Professor Bogdanor further stated that this exponential increase in power has made the general public
to look upon the judiciary to protect their rights, determine the limits of the executive and give effect to
the doctrine of separation power and rule of law rather than the parliament. However, this also comes
with its negative effects, the main being that judges have started taking political decision rather than
legal, which are to be taken by the parliament. In the case of R v Lord Chancellor ex parte Witham [1998]
in which the lord chancellor increased the prices of writs, court fees and removed the exception for
people on income support for not to pay. Laws LJ was of the view that access to courts at an affordable
price was a constitutional right and it could not be changed without any specific legislative control and
Lord Sumption argued that this was a matter of policy making and hence these matters should not be
dealt with by the judges. An issue which can be related to this was of closed material procedure (CMP)
in the case of Al Rawi v The Security Service [2011] in which the security service had some sensitive
evidence regarding the foreign nationals detained by authorities as suspected terrorists. The security
service did not want to disclose the evidence to the opposing party as it would not be in public interest.

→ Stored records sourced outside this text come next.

-- ==== Sys2Proof/Machine/Exec.lean ====
section
/-!
DEFINITION. The running of one instruction: the checks before it (R109, R458), what its accesses do in order (R159),
exceptions that leave its state as it was (R454).
-/
namespace Sys2Proof.Machine

/-- The state of one instruction's run: the machine, the context, what the command says it meets, how many data accesses it
has made, what its accesses have found and been answered, whether it has been fetched, and for a customer slot instruction
the stores it holds (R268), how many micro-words it has read, and where its micro-op in execution began, with how many findings
before it. -/
structure Run where
  s : State
  x : Nat
  at_ : At
  acc : Nat := 0
  seen : List Obs := []
  fetched : Bool := false
  held : Option (List HeldStore) := none
  micro : Nat := 0
  slotAt : Option SlotRun := none
  base : Nat := 0

/-- Why an instruction ends before it retires. `side` is what stays changed in the machine although the instruction
has no effect: error records, poisoned lines, telemetry. -/
inductive Stop where
  /-- an exception at the instruction; `keep` says that the machine at the throw is what stays (progress of R194, R218) -/
  | exc (e : Exc) (side : State → State) (keep : Bool)
  /-- the context waits, and the instruction runs again -/
  | park (r : RunState)
  /-- the window it closes does not match: leader's and shadow's signatures -/
  | mismatch (shadow : Pay)

/-- An instruction's computation. A thrown stop carries the machine as it is at the throw. -/
abbrev X := EStateM Stop Run

namespace X

def st : X State := fun r => .ok r.s r
def ctxNo : X Nat := fun r => .ok r.x r
def put (s : State) : X Unit := fun r => .ok () { r with s := s }
def upd (f : State → State) : X Unit := fun r => .ok () { r with s := f r.s }
def raise {α : Type} (e : Exc) : X α := throw (.exc e id false)
def raiseSide {α : Type} (e : Exc) (side : State → State) : X α := throw (.exc e side false)
def park {α : Type} (p : RunState) : X α := throw (.park p)
def ctx : X Ctx := fun r => .ok (r.s.ctx r.x) r
def ring : X Nat := fun r => .ok (r.s.ctx r.x).ring r
/-- The core that executes. -/
def core : X Nat := fun r => .ok (r.s.coreOf r.x) r
/-- A register read by its field. -/
def rd (f : BitVec 5) : X Word := fun r => .ok ((r.s.ctx r.x).rd f) r
/-- A register written by its field. -/
def wr (f : BitVec 5) (w : Word) : X Unit := fun r => .ok () { r with s := r.s.wrReg r.x f w }
def updCtx (f : Ctx → Ctx) : X Unit := fun r => .ok () { r with s := r.s.updCtx r.x f }
/-- The metal part of the next data access: what it meets. -/
def met : X Met := fun r => .ok (if r.acc = r.at_.nth then r.at_.met else .clean) { r with acc := r.acc + 1 }
/-- The next answer: one that the instruction used before it waited, or else the oldest it has received since. -/
def grant : X (Option Grant) := fun r =>
  match (r.s.ctx r.x).obs[r.seen.length]?, (r.s.ctx r.x).grants with
  | some (.grant g), _ => .ok (some g) { r with seen := r.seen ++ [.grant g] }
  | none, g :: gs =>
    .ok (some g) { r with s := r.s.updCtx r.x (fun c => { c with grants := gs }), seen := r.seen ++ [.grant g] }
  | _, _ => .ok none r
/-- Whether the next answer is g; any other stays. -/
def grantIs (g : Grant) : X Bool := fun r =>
  match (r.s.ctx r.x).obs[r.seen.length]?, (r.s.ctx r.x).grants with
  | some (.grant h), _ => if h = g then .ok true { r with seen := r.seen ++ [.grant g] } else .ok false r
  | none, h :: gs =>
    if h = g then .ok true { r with s := r.s.updCtx r.x (fun c => { c with grants := gs }), seen := r.seen ++ [.grant g] }
    else .ok false r
  | _, _ => .ok false r
/-- A finding made once: the instruction that goes on after a wait finds what it found before (R360, R382). -/
def once (f : X Obs) : X Obs := fun r =>
  match (r.s.ctx r.x).obs[r.seen.length]? with
  | some o => .ok o { r with seen := r.seen ++ [o] }
  | none =>
    match f r with
    | .ok o r1 => .ok o { r1 with seen := r.seen ++ [o] }
    | out => out
/-- A fresh free value. -/
def free : X Pay := fun r => let v := r.s.free; .ok v.1 { r with s := v.2 }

They demanded CMP to be followed which was initially granted by the high court but on appeal the
court of appeal and the supreme court both disagreed that courts did not have such power to grant
CMP and it was a matter for the parliament to decide and not the judges.

Discussing the effect of Human rights act 1998 upon the increase in judicial power in can be seen from
the debate of Lord Mance that the executive has been deprived of the powers of imposing a ban on
homosexuals to serve in the armed forces, detention of suspected terrorists without trial and their
deportation because if they are deported and if in their country, they face inhumane treatment or a risk
of torture then UK would be held responsible for this according to HRA.

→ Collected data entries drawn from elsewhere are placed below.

-- ==== Sys2Proof/Machine/Fabric.lean ====
section
/-!
DEFINITION. The fabric's own events (R16, R20 to R27, R392, R402) and debug access (R511, R643, R736).
-/
namespace Sys2Proof.Machine

/-! ### Transactions (R16, R21 to R27) -/

/-- Contexts that wait for transaction id go on; those it is an answer for receive `g`. -/
def State.wakeTxn (s : State) (id : Nat) (g : Option Grant) : State :=
  (s.ctxs.filter (fun e => e.2.run = .fabric id)).foldl (fun s e => s.updCtx e.1 (fun c =>
    { c with run := .run, grants := c.grants ++ g.toList })) s

/-- What a load's response does beside answering: corrections are counted, the L2 acts on its line (R93, R403). -/
def State.respSide (s : State) (t : Txn) (r : Resp) : State :=
  let n := clusterOfCore t.src
  let line := s.key t.src t.pa / 64
  match r with
  | .meshCorr => s.telem t.src telMeshCorr (p64 t.pa)
  | .ddrCorr => s.telem t.src telDdrCorr (p64 t.pa)
  | .l2Corr => if (s.l2At n line).isSome then s.l2Corrected t.src n line else s
  | .l2Ue => match s.l2At n line with | some m => s.l2Uncorr t.src n line (m.dirty || s.lineDirty line) | none => s
  | _ => s

/-- The error that a response carries, as a load's answer. -/
def respError : Resp → Option Grant
  | .error => some .error
  | .doubleBit => some .doubleBit
  | .dramUe => some .dramUe
  | _ => none

/-- What the target of a load returns as the request is served (R18, R392, R404): the word of a device register, of a PCIe
window or of memory; `.done` where a register answers later. -/
def State.loadAnswer (s : State) (t : Txn) : Grant × State :=
  match s.region t.pa with
  | .dev off =>
    match s.devLoad t.src t.x off with
    | .val v s1 => (.word (Word.raw v), s1)
    | .wait _ => (.done, s)
  | .pcie _ => (.word (Word.raw s.free.1), s.free.2)
  | _ =>
    let key := s.key t.src t.pa
    if s.poisoned (key / 64) then (.poison, s)
    else
      let s1 := (s.confirmLine (key / 64)).cohRead none (key / 64)
      (.word (s1.word key), s1)

/-- A posted store's request has been acknowledged, or answered with an error (R20, R455); a double-bit error in the
acknowledgement is a Machine Check at the context (R20). One that has taken effect already does not do so again. -/
def State.storeAck (s : State) (o : Out) (r : Resp) (arrived : Bool) : State :=
  let s1 : State := if arrived then s else { s with outbox := s.outbox ++ [o] }
  match o, r with
  | .store x _ pa _ _ pc, .error => s.recSbe x 5 pa pc
  | .store x _ pa _ _ _, .doubleBit => if x = noCtx then s1 else s1.updCtx x (fun c => { c with mcs := c.mcs ++ [⟨2, p64 pa⟩] })
  | _, _ => s1

/-- A posted store of source `src` to target `tgt`, sent before transaction `id`, that has not taken effect yet. -/
def Txn.stands (u : Txn) (src tgt id : Nat) : Bool :=
  u.kind = .store && !u.arrived && u.src = src && u.tgt = tgt && decide (u.id < id)

/-- Messages of one source to one target arrive in order (R18, R47): what is served at the target has all the source's earlier
posted stores to it before it; they take effect now, and their acknowledgements are still on their way. -/
def State.arriveBefore (s : State) (src tgt id : Nat) : State :=
  let s1 : State :=
    { s with
      outbox := s.outbox ++ (s.txns.filter (fun u => u.stands src tgt id)).filterMap (·.out)
      txns := s.txns.map (fun u => if u.stands src tgt id then { u with arrived := true } else u) }
  s1.settle

/-! ### Credits (R16, R17, R33) -/

/-- The first of the waiting requests in the round robin; the oldest of one source. -/
def nextWaiter (last : Nat) (ts : List Txn) : Option Txn := roundRobin Txn.src last ts

/-- The request that the round robin sends next from attachment h to target tgt, when it finds room (R16, R17, R33). -/
def State.nextHeld (s : State) (h tgt : Nat) : Option Txn :=
  let q := creditKey 0 h tgt
  (nextWaiter (Tbl.get (fun _ => 255) s.lastSent q) (s.txns.filter (fun t => t.st = .held && holderOf t.src = h && t.tgt = tgt))).filter
    (fun t => decide ((s.queue q).sum + reqFlits t.kind t.width ≤ queueDepth) && decide (s.rspUse h + rspFlits t.kind ≤ rspDepth h))

/-- Requests held at attachment h for target tgt go out while they find room, at most `fuel` of them. -/
def State.sendHeld (h tgt : Nat) : Nat → State → State
  | 0, s => s
  | fuel + 1, s =>
    match s.nextHeld h tgt with
    | none => s
    | some t =>
      let q := creditKey 0 h tgt
      let s1 := (s.enqueue q (reqFlits t.kind t.width)).enter t.id (s.newEntry h)
      State.sendHeld h tgt fuel { s1 with lastSent := Tbl.set (fun _ => 255) s1.lastSent q t.src }

/-- A receiver removes the oldest message of a queue and returns its credits (R16). -/
def State.creditReturn (s : State) (src tgt cls : Nat) : State :=
  let h := holderOf src
  let q := creditKey cls h tgt
  let s1 : State := { s with queues := Tbl.set (fun _ => []) s.queues q ((s.queue q).drop 1) }
  if cls = 0 then State.sendHeld h tgt queueDepth s1 else s1

/-! ### Responses (R18 to R27) -/

/-- Transaction t of the table completes with a response; what waited for its entry, register or credits tries again. -/
def State.complete (s0 : State) (t : Txn) (r : Resp) : State :=
  let s := s0.arriveBefore t.src t.tgt t.id
  let gone : State := { s with txns := s.txns.filter (fun u => u.id ≠ t.id) }
  let s1 := gone.respSide t r
  let s2 :=
    match t.kind with
    | .store =>
      let arrived := s.txns.any (fun u => u.id = t.id && u.arrived)
      ((t.out.map (fun o => s1.storeAck o r arrived)).getD s1).wakeTxn t.id none
    | .evict => ((if (respError r).isSome then s1.discard (t.pa / 64) else s1.writeBack (t.pa / 64))).wakeTxn t.id none
    | .load =>
      match respError r with
      | some g => s1.wakeTxn t.id (some g)
      | none => let a := s1.loadAnswer t; a.2.wakeTxn t.id (some a.1)
    | .line | .fetch => s1.wakeTxn t.id (some ((respError r).getD .done))
  (State.sendHeld (holderOf t.src) t.tgt queueDepth s2).wakeHold

/-- A response arrives (R25 to R27): late when its transaction has left the table. -/
def State.response (s : State) (id : Nat) (r : Resp) : State :=
  match s.txns.find? (fun t => t.id = id) with
  | some t => if t.inTable then s.complete t r else s
  | none => if id < s.nextTxn then s.telem 0x51 telLate (p64 id) else s

/-- The time a transaction may be in the table, in ns, and one fabric cycle, in which a response still counts (R25, R26). -/
abbrev fabricLimit : Nat := 50000000
abbrev fabricCycle : Nat := 1

/-- Transaction t is taken out with an error response, and counted (R25). -/
def State.expire (s : State) (t : Txn) : State := (s.telem t.src telFabTo (p64 t.pa)).complete t .error

/-- A transaction is 50 ms in the table without a response (R25): the cycle in which a response still counts is over (R26). -/
def State.fabricTimeout (s : State) (id : Nat) : State :=
  match s.txns.find? (fun t => t.id = id) with
  | some t => if t.inTable then (s.timeTo (t.time + p64 (fabricLimit + fabricCycle))).expire t else s
  | none => s

/-- Transactions that device time has left behind (R25), oldest first, at most `fuel` of them. -/
def State.expireDue : Nat → State → State
  | 0, s => s
  | fuel + 1, s =>
    match s.txns.find? (fun t => t.inTable && decide (t.time.toNat + fabricLimit < s.time.toNat)) with
    | some t => State.expireDue fuel (s.expire t)
    | none => s

/-- A released entry goes to a waiting request (R22 to R24). -/
def State.grantEntry (s : State) : State :=
  match nextWaiter s.lastGrant (s.txns.filter (fun t => t.st = .waiting && s.entryFor (holderOf t.src) ≠ .waiting)) with
  | none => s
  | some t => { s.enter t.id (s.entryFor (holderOf t.src)) with lastGrant := t.src }

/-! ### The passing of time (R25, R205, R671) -/

/-- A REFCLK cycle without a command (assumption 10): the clocks go on, deadlines of WAITT are met, and transactions that
have stood too long leave the table. -/
def State.tick (s : State) : State :=
  if s.sys.inReset then s.refTick
  else
    let s1 := s.refTick
    let s2 := (s1.ctxs.filter (fun e => match e.2.run with
      | .waitt _ d => decide (d ≤ (s1.core (s1.coreOf e.1)).sp Sr.cyc)
      | _ => false)).foldl (fun s e => s.waittDeadline e.1) s1
    (State.expireDue s2.txns.length s2).settle

/-- Numbers of the message classes, as keys of credit counts. -/
def classNo : MsgClass → Nat
  | .req => 0
  | .rsp => 1
  | .evt => 2
  | .mgt => 3

/-! ### Coherence requests (R391, R392, R402, R404, R488) -/

/-- Another source reads or writes a line of a normal range (R392), and may find an L1D copy bad. -/
def State.coherence (s : State) (src pa : Nat) (write bad : Bool) : State :=
  let line := s.key src pa / 64
  if !(s.region pa).isRam ∨ (s.prt pa).se ∨ (s.region pa = .keep ∧ !keepSource src) then s
  else
    let s1 := s.confirmLine line
    let s2 := if bad then s1.l1dBad line else s1
    if s2.poisoned line then s2
    else if write then s2.cohWrite none none line
    else s2.cohRead (if src < 64 then some (clusterOfCore src) else none) line

/-! ### Debug access (R511, R619, R643, R736) -/

/-- Debug access is attached and still allowed. -/
def State.debugOn (s : State) : Bool := s.sec.attached && s.debugAllowed && !s.sys.inReset

/-- The first access attaches debug, sets DBGUSED and extends MEAS7 (R643). -/
def State.debugAttach (s : State) : State :=
  if !s.debugAllowed ∨ s.sys.inReset then s else (s.updSec (fun c => { c with attached := true })).debugUsed

def State.debugHaltReq (s : State) (k : Nat) : State := if s.debugOn then s.debugHalt k else s

/-- The contexts of core k that debug access has halted run again, and receive what was held for them (R204, R741). -/
def State.debugResume (s : State) (k : Nat) : State :=
  if !s.debugOn then s
  else (s.ctxsOn k).foldl (fun s x =>
    if (s.ctx x).halted then (s.updCtx x (fun c => { c with halted := false, stepping := false })).deliverHeld x else s) s

/-- Halted context x runs to its next boundary. -/
def State.debugStep (s : State) (x : Nat) : State :=
  if s.debugOn ∧ (s.ctx x).halted then s.updCtx x (fun c => { c with halted := false, stepping := true }) else s

/-- Which register debug access names: a general register by field and bank, or a special register. -/
def State.debugRead (s : State) (x : Nat) (special : Bool) (n bank : Nat) : Word :=
  if special then s.readSpec x n else (s.ctx x).rdKey (regKey bank (BitVec.ofNat 5 n))

/-- A write of a special register by debug access: the bits that MTS writes. -/
def State.debugSpec (s : State) (x n : Nat) (v : Pay) : State :=
  let k := s.coreOf x
  match srRings n with
  | some (_, some _) =>
    if n = Sr.ps then
      s.updCtx x (fun c => c.setSp n (atFld 9 9 (fld v 9 9) ||| atFld 7 7 (fld v 7 7) ||| atFld 5 4 (fld v 5 4) ||| atFld 1 0 (fld v 1 0)))
    else if n = Sr.cctl then (s.sweepL1d k).writeCctl k v
    else if n = Sr.ucs then s
    else if n = Sr.winb then s.updCtx x (fun c => c.setSp n (newWinb (c.sp n) v))
    else if 0x023 ≤ n ∧ n ≤ 0x025 then s.updCtx x (fun c => c.setSp n (v &&& maskFld 47 0))
    else
      let s1 := if srPerCtx n then s.updCtx x (fun c => c.setSp n (v &&& srMask n)) else s.updCore k (fun c => c.setSp n (v &&& srMask n))
      if n = Sr.tvb then s1.reloadTvb k else s1
  | _ => s

/-- Debug access reads, or with a word writes, a register of a halted context. -/
def State.debugReg (s : State) (x : Nat) (special : Bool) (n bank : Nat) (w : Option Word) : State :=
  if !s.debugOn ∨ !(s.ctx x).halted then s
  else
    match w with
    | none => { s with answer := some (s.debugRead x special n bank) }
    | some v => if special then s.debugSpec x n v.pay else s.updCtx x (fun c => c.wrKey (regKey bank (BitVec.ofNat 5 n)) v)

/-- Source code of debug access (R15). -/
abbrev debugSource : Nat := 0x50

/-- Debug access reads, or with a word writes, the word at physical address pa, checked as ring 0 (R736). -/
def State.debugMem (s : State) (pa : Nat) (w : Option Word) : State :=
  if !s.debugOn ∨ pa % 8 ≠ 0 ∨ !s.prtOk 0 pa then s
  else
    match s.region pa with
    | .unmapped | .keep => s
    | .rom => match w with | none => { s with answer := some (s.word pa) } | some _ => s
    | .pcie _ => match w with | none => { s.free.2 with answer := some (Word.raw s.free.1) } | some _ => s
    | .dev off =>
      if 0x20 ≤ pageOf off ∧ !s.clOn (pageOf off - 0x20) then s
      else
        match w with
        | none => match s.devLoad debugSource 0 off with | .val v s1 => { s1 with answer := some (Word.raw v) } | .wait _ => s
        | some v => s.devStore debugSource 0 off v.pay
    | .dram | .staging | .jnv =>
      match w with
      | none => let r := s.engRead pa; if s.poisoned (pa / 64) then s else { r.2 with answer := some r.1 }
      | some v => s.memStore debugSource pa 8 v

end Sys2Proof.Machine
end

Combining judicial power with a case of judicial review (JR) makes a killer combination which can be
seen from the above case of Witham, in which exercising the judicial powers it was held that the lord
chancellor had exceeded his statutory powers. The process of JR uphold the doctrine of rule of law as
confirmed by Lord Cornwrath in the case of R (Privacy International) v Investigatory Powers Tribunal and
others [2019] that the principle of JR is the natural application of the constitutional principle of rule of
law. In these reviews, judges look at the illegality, fairness and irrationality of decisions of public bodies.
Many cases of judicial review have come to light e.g., the LSM case note case of R (on the application of
Maguire) v Her Majesty's Senior Coroner for Blackpool and Fylde [2019] but one of the earlier cases of
review was Pergau Dam case [1995] in which the secretary of state decided to spend £234 million on a
development project in Malaysia. It was found by JR that the secretary had exceeded his powers and the
money was in fact intended for certain arms sales.

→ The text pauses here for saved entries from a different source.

-- ==== Sys2Proof/Machine/RowsArith.lean ====
section
/-!
DEFINITION. Meanings of the commands of arithmetic, comparison, bit, tag, move and conversion instructions (R139 to R151): one definition per row, each over the shared operations.
-/
namespace Sys2Proof.Machine

/-- ADD (R139). -/
def execAdd (at_ : At) (f : RF) (s : State) : Res :=
  fin s (s.rowR at_ f 0x00 0x00 false (fun _ => opAdd f.d f.a f.b))

/-- SUB (R140). -/
def execSub (at_ : At) (f : RF) (s : State) : Res :=
  fin s (s.rowR at_ f 0x00 0x01 false (fun _ => opSub f.d f.a f.b))

/-- MUL (R140). -/
def execMul (at_ : At) (f : RF) (s : State) : Res :=
  fin s (s.rowR at_ f 0x00 0x02 false (fun _ => opMul f.d f.a f.b))

/-- DIV (R140). -/
def execDiv (at_ : At) (f : RF) (s : State) : Res :=
  fin s (s.rowR at_ f 0x00 0x03 false (fun _ => opDiv f.d f.a f.b))

/-- REM (R140). -/
def execRem (at_ : At) (f : RF) (s : State) : Res :=
  fin s (s.rowR at_ f 0x00 0x04 false (fun _ => opRem f.d f.a f.b))

/-- NEG (R141). -/
def execNeg (at_ : At) (f : RF) (s : State) : Res :=
  fin s (s.rowR at_ f 0x00 0x05 false (fun _ => opNeg f.d f.a))

/-- ABS (R141). -/
def execAbs (at_ : At) (f : RF) (s : State) : Res :=
  fin s (s.rowR at_ f 0x00 0x06 false (fun _ => opAbs f.d f.a))

/-- ADDI (R139). -/
def execAddi (at_ : At) (f : IF) (s : State) : Res :=
  fin s (s.rowI at_ f 0x07 (fun v => opAddi f.d f.a v))

/-- MULI (R139). -/
def execMuli (at_ : At) (f : IF) (s : State) : Res :=
  fin s (s.rowI at_ f 0x08 (fun v => opMuli f.d f.a v))

/-- CMP (R143). -/
def execCmp (at_ : At) (f : RF) (s : State) : Res :=
  fin s (s.rowR at_ f 0x02 0x00 false (fun _ => opCmp f.d f.a f.b))

/-- CEQ (R143). -/
def execCeq (at_ : At) (f : RF) (s : State) : Res :=
  fin s (s.rowR at_ f 0x02 0x01 false (fun _ => opCeq f.d f.a f.b))

/-- CLT (R143). -/
def execClt (at_ : At) (f : RF) (s : State) : Res :=
  fin s (s.rowR at_ f 0x02 0x02 false (fun _ => opClt f.d f.a f.b))

/-- CLE (R143). -/
def execCle (at_ : At) (f : RF) (s : State) : Res :=
  fin s (s.rowR at_ f 0x02 0x03 false (fun _ => opCle f.d f.a f.b))

/-- CEQI (R143). -/
def execCeqi (at_ : At) (f : IF) (s : State) : Res :=
  fin s (s.rowI at_ f 0x09 (fun v => opCeqi f.d f.a v))

/-- CLTI (R143). -/
def execClti (at_ : At) (f : IF) (s : State) : Res :=
  fin s (s.rowI at_ f 0x0A (fun v => opClti f.d f.a v))

/-- EQ (R144). -/
def execEq (at_ : At) (f : RF) (s : State) : Res :=
  fin s (s.rowR at_ f 0x02 0x04 false (fun _ => opEq f.d f.a f.b))

/-- AND (R150). -/
def execAnd (at_ : At) (f : RF) (s : State) : Res :=
  fin s (s.rowR at_ f 0x01 0x00 false (fun _ => opAnd f.d f.a f.b))

/-- OR (R150). -/
def execOr (at_ : At) (f : RF) (s : State) : Res :=
  fin s (s.rowR at_ f 0x01 0x01 false (fun _ => opOr f.d f.a f.b))

/-- XOR (R150). -/
def execXor (at_ : At) (f : RF) (s : State) : Res :=
  fin s (s.rowR at_ f 0x01 0x02 false (fun _ => opXor f.d f.a f.b))

/-- ANDN (R150). -/
def execAndn (at_ : At) (f : RF) (s : State) : Res :=
  fin s (s.rowR at_ f 0x01 0x03 false (fun _ => opAndn f.d f.a f.b))

/-- NOT (R150). -/
def execNot (at_ : At) (f : RF) (s : State) : Res :=
  fin s (s.rowR at_ f 0x01 0x04 false (fun _ => opNot f.d f.a))

/-- ANDI (R150). -/
def execAndi (at_ : At) (f : IF) (s : State) : Res :=
  fin s (s.rowI at_ f 0x0B (fun v => opAndi f.d f.a v))

/-- ORI (R150). -/
def execOri (at_ : At) (f : IF) (s : State) : Res :=
  fin s (s.rowI at_ f 0x0C (fun v => opOri f.d f.a v))

/-- XORI (R150). -/
def execXori (at_ : At) (f : IF) (s : State) : Res :=
  fin s (s.rowI at_ f 0x0D (fun v => opXori f.d f.a v))

/-- SHL (R150). -/
def execShl (at_ : At) (f : RF) (s : State) : Res :=
  fin s (s.rowR at_ f 0x01 0x05 false (fun _ => opShl f.d f.a f.b))

/-- SHR (R150). -/
def execShr (at_ : At) (f : RF) (s : State) : Res :=
  fin s (s.rowR at_ f 0x01 0x06 false (fun _ => opShr f.d f.a f.b))

/-- SAR (R150). -/
def execSar (at_ : At) (f : RF) (s : State) : Res :=
  fin s (s.rowR at_ f 0x01 0x07 false (fun _ => opSar f.d f.a f.b))

/-- ROT (R150). -/
def execRot (at_ : At) (f : RF) (s : State) : Res :=
  fin s (s.rowR at_ f 0x01 0x08 false (fun _ => opRot f.d f.a f.b))

/-- SHI (R150). -/
def execShi (at_ : At) (f : IF) (s : State) : Res :=
  fin s (s.rowI at_ f 0x0E (fun v => opShi f.d f.a v))

/-- POPC (R150). -/
def execPopc (at_ : At) (f : RF) (s : State) : Res :=
  fin s (s.rowR at_ f 0x01 0x09 false (fun _ => opPopc f.d f.a))

/-- CLZ (R150). -/
def execClz (at_ : At) (f : RF) (s : State) : Res :=
  fin s (s.rowR at_ f 0x01 0x0A false (fun _ => opClz f.d f.a))

/-- CTZ (R150). -/
def execCtz (at_ : At) (f : RF) (s : State) : Res :=
  fin s (s.rowR at_ f 0x01 0x0B false (fun _ => opCtz f.d f.a))

/-- TAG (R150). -/
def execTag (at_ : At) (f : RF) (s : State) : Res :=
  fin s (s.rowR at_ f 0x03 0x00 false (fun _ => opTag f.d f.a))

/-- TCLS (R150). -/
def execTcls (at_ : At) (f : RF) (s : State) : Res :=
  fin s (s.rowR at_ f 0x03 0x01 false (fun _ => opTcls f.d f.a))

/-- TTST (R150). -/
def execTtst (at_ : At) (f : RF) (s : State) : Res :=
  fin s (s.rowR at_ f 0x03 0x02 false (fun _ => opTtst f.d f.a f.b))

/-- TTSTI (R150). -/
def execTtsti (at_ : At) (f : IF) (s : State) : Res :=
  fin s (s.rowI at_ f 0x2F (fun v => opTtsti f.d f.a v))

/-- RTAG (R151). -/
def execRtag (at_ : At) (f : RF) (s : State) : Res :=
  fin s (s.rowR at_ f 0x03 0x03 false (fun _ => opRtag f.d f.a f.b))

/-- RTAGI (R151). -/
def execRtagi (at_ : At) (f : IF) (s : State) : Res :=
  fin s (s.rowI at_ f 0x2E (fun v => opRtagi f.d f.a v))

/-- MOV (R150). -/
def execMov (at_ : At) (f : RF) (s : State) : Res :=
  fin s (s.rowR at_ f 0x06 0x00 false (fun _ => opMov f.d f.a))

/-- CVTF (R150). -/
def execCvtf (at_ : At) (f : RF) (s : State) : Res :=
  fin s (s.rowR at_ f 0x06 0x01 false (fun _ => opCvtf f.d f.a))

/-- CVTI (R150). -/
def execCvti (at_ : At) (f : RF) (s : State) : Res :=
  fin s (s.rowR at_ f 0x06 0x02 false (fun _ => opCvti f.d f.a))

/-- FTOR (R150). -/
def execFtor (at_ : At) (f : RF) (s : State) : Res :=
  fin s (s.rowR at_ f 0x06 0x03 false (fun _ => opFtor f.d f.a))

/-- RTOF (R150). -/
def execRtof (at_ : At) (f : RF) (s : State) : Res :=
  fin s (s.rowR at_ f 0x06 0x04 false (fun _ => opRtof f.d f.a))

/-- LDI (R150). -/
def execLdi (at_ : At) (f : IF) (s : State) : Res :=
  fin s (s.rowI at_ f 0x0F (fun v => opLdi f.d v))

/-- LDC (R150). -/
def execLdc (at_ : At) (f : IF) (s : State) : Res :=
  fin s (s.rowI at_ f 0x3C (fun v => opLdc f.d v))

/-- LDR (R150). -/
def execLdr (at_ : At) (f : IF) (s : State) : Res :=
  fin s (s.rowI at_ f 0x3D (fun v => opLdr f.d v))

end Sys2Proof.Machine
end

The latest and the most controversial case was of R (Miller) v Secretary of State for Exiting the European
Union [2017] in which it was to be decided by the court that would there be a need for an act of
parliament for exiting the EU. This was heavily criticized on the grounds that this was strictly a political
issue and should not be interfered with by the judges. The supreme court recognized this fact in its
initial statement by stating that this was a complete political issue to be decide by the ministers and the
parliament and held that there was a need for an act of parliament for exiting the EU. This decision
clarified that the executive cannot glorify their prerogative powers and that there will always be a check
upon the decisions of executive by means of judicial review.